### Aim of the exercise
Look for the string "some" in the data below, and copy each line that holds it.

### Listed records
-- ==== Sys2Proof/Machine/HostCommands.lean ====
section
/-! DEFINITION. The meanings of the host's accesses (R151) and of the host writes the table names by their target (R152). Each presents
its access: it is decoded at once when the host is free and the load has ended, and waits otherwise (R151; log 8). FENCE_MODE_WRITE,
ZONE_APPLY and ZONE_REMOVE are writes as they complete at memory (log 7). -/

namespace Sys2Proof.Machine

/-- The host presents a read (R151). -/
def execHostRead (a : Addr) (s : State) : Answer := .next (settle s (present ⟨a, none⟩ s))

/-- The host presents a write (R151). -/
def execHostWrite (a : Addr) (w : MWord) (s : State) : Answer := .next (settle s (present ⟨a, some w⟩ s))

/-- Memory answers the host access at the port (R151). -/
def execHostAccessEnd (answer : Option MWord) (s : State) : Answer :=
  match portAccess hostOwner s with
  | some _ => .next (settle s (endHostAccess answer s))
  | none => .next s

/-- A host write to a refused region word (R152). -/
def execRegionWriteRefused (off : Offset) (w : MWord) (s : State) : Answer := .next (settle s (presentAt off w s))

/-- A host write to the flags word (R165). -/
def execFlagsWordWrite (w : MWord) (s : State) : Answer := .next (settle s (presentAt 0x40 w s))

/-- A host write to the mask word (R166). -/
def execMaskWordWrite (w : MWord) (s : State) : Answer := .next (settle s (presentAt 0x41 w s))

/-- A host write to the capture clear word (R167). -/
def execCaptureClearWrite (w : MWord) (s : State) : Answer := .next (settle s (presentAt 0x60 w s))

/-- A host write to the missed-frame counter word (R129). -/
def execMissedFrameCounterWrite (w : MWord) (s : State) : Answer := .next (settle s (presentAt 0x48 w s))

/-- A host write to the hit counter word of fence entry n (R155). -/
def execFenceHitCounterWrite (n : Fin 8) (w : MWord) (s : State) : Answer := .next (settle s (presentAt (hitsOff n) w s))

/-- A host write to a BASE or MASK word of fence entry n (R153). -/
def execFenceBoundWrite (n : Fin 8) (k : Fin 4) (w : MWord) (s : State) : Answer :=
  .next (settle s (presentAt (fenceOff n k) w s))

/-- A host write to the MODE word of fence entry n completes at memory (R153). -/
def execFenceModeWrite (n : Fin 8) (w : MWord) (s : State) : Answer := .next (completeWrite (fenceOff n 4) w s)

/-- A host write to the low half of the probe pair (R157). -/
def execProbeLowHalfWrite (w : MWord) (s : State) : Answer := .next (settle s (presentAt 0xC0 w s))

/-- A host write to the high half of the probe pair (R156). -/
def execProbeHighHalfWrite (w : MWord) (s : State) : Answer := .next (settle s (presentAt 0xC1 w s))

/-- A host write to the low half of the direct slot of axis a of camera c (R138). -/
def execDirectSlotLowHalfWrite (c : Cam) (a : Axis) (w : MWord) (s : State) : Answer :=
  .next (settle s (presentAt (frameOff c (48 + 2 * a.val)) w s))

/-- A host write to the high half of the direct slot of axis a of camera c (R138). -/
def execDirectSlotHighHalfWrite (c : Cam) (a : Axis) (w : MWord) (s : State) : Answer :=
  .next (settle s (presentAt (frameOff c (49 + 2 * a.val)) w s))

/-- A host write to word 58 + k of camera c's frame (R139). -/
def execFloorSlotWriteRefused (c : Cam) (k : Fin 4) (w : MWord) (s : State) : Answer :=
  .next (settle s (presentAt (frameOff c (58 + k.val)) w s))

/-- A host write to word k of words 0 to 32 of camera c's frame (R137). -/
def execSetpointFrameWriteRefused (c : Cam) (k : Fin 33) (w : MWord) (s : State) : Answer :=
  .next (settle s (presentAt (frameOff c k) w s))

/-- A host write to word k of camera c's config block (R15). -/
def execConfigBlockWrite (c : Cam) (k : Fin 128) (w : MWord) (s : State) : Answer :=
  .next (settle s (presentAt (configOff c k) w s))

/-- A host write to word k of the shot store (R91, R95). -/
def execShotStoreWrite (k : BitVec 14) (w : MWord) (s : State) : Answer := .next (settle s (presentAt (1#2 ++ k) w s))

/-- A host write to bound word k of zone entry z (R113). -/
def execZoneBoundWrite (z : Fin 16) (k : Fin 4) (w : MWord) (s : State) : Answer :=
  .next (settle s (presentAt (zoneOff z k) w s))

/-- A host write to the ENABLE word of zone entry z with bit 0 set completes at memory (R114). -/
def execZoneApply (z : Fin 16) (rest : BitVec 15) (par : BitVec 2) (s : State) : Answer :=
  .next (completeWrite (zoneOff z 4) ⟨rest ++ 1#1, par⟩ s)

/-- A host write to the ENABLE word of zone entry z with bit 0 clear completes at memory (R116). -/
def execZoneRemove (z : Fin 16) (rest : BitVec 15) (par : BitVec 2) (s : State) : Answer :=
  .next (completeWrite (zoneOff z 4) ⟨rest ++ 0#1, par⟩ s)

/-- A host write to mailbox word 1 + k of camera c (R65). -/
def execMailboxLatchWrite (c : Cam) (k : Fin 4) (w : MWord) (s : State) : Answer :=
  .next (settle s (presentAt (mailboxOff c (1 + k.val)) w s))

end Sys2Proof.Machine
end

### Task response
def execHostWrite (a : Addr) (w : MWord) (s : State) : Answer := .next (settle s (present ⟨a, some w⟩ s))
  | some _ => .next (settle s (endHostAccess answer s))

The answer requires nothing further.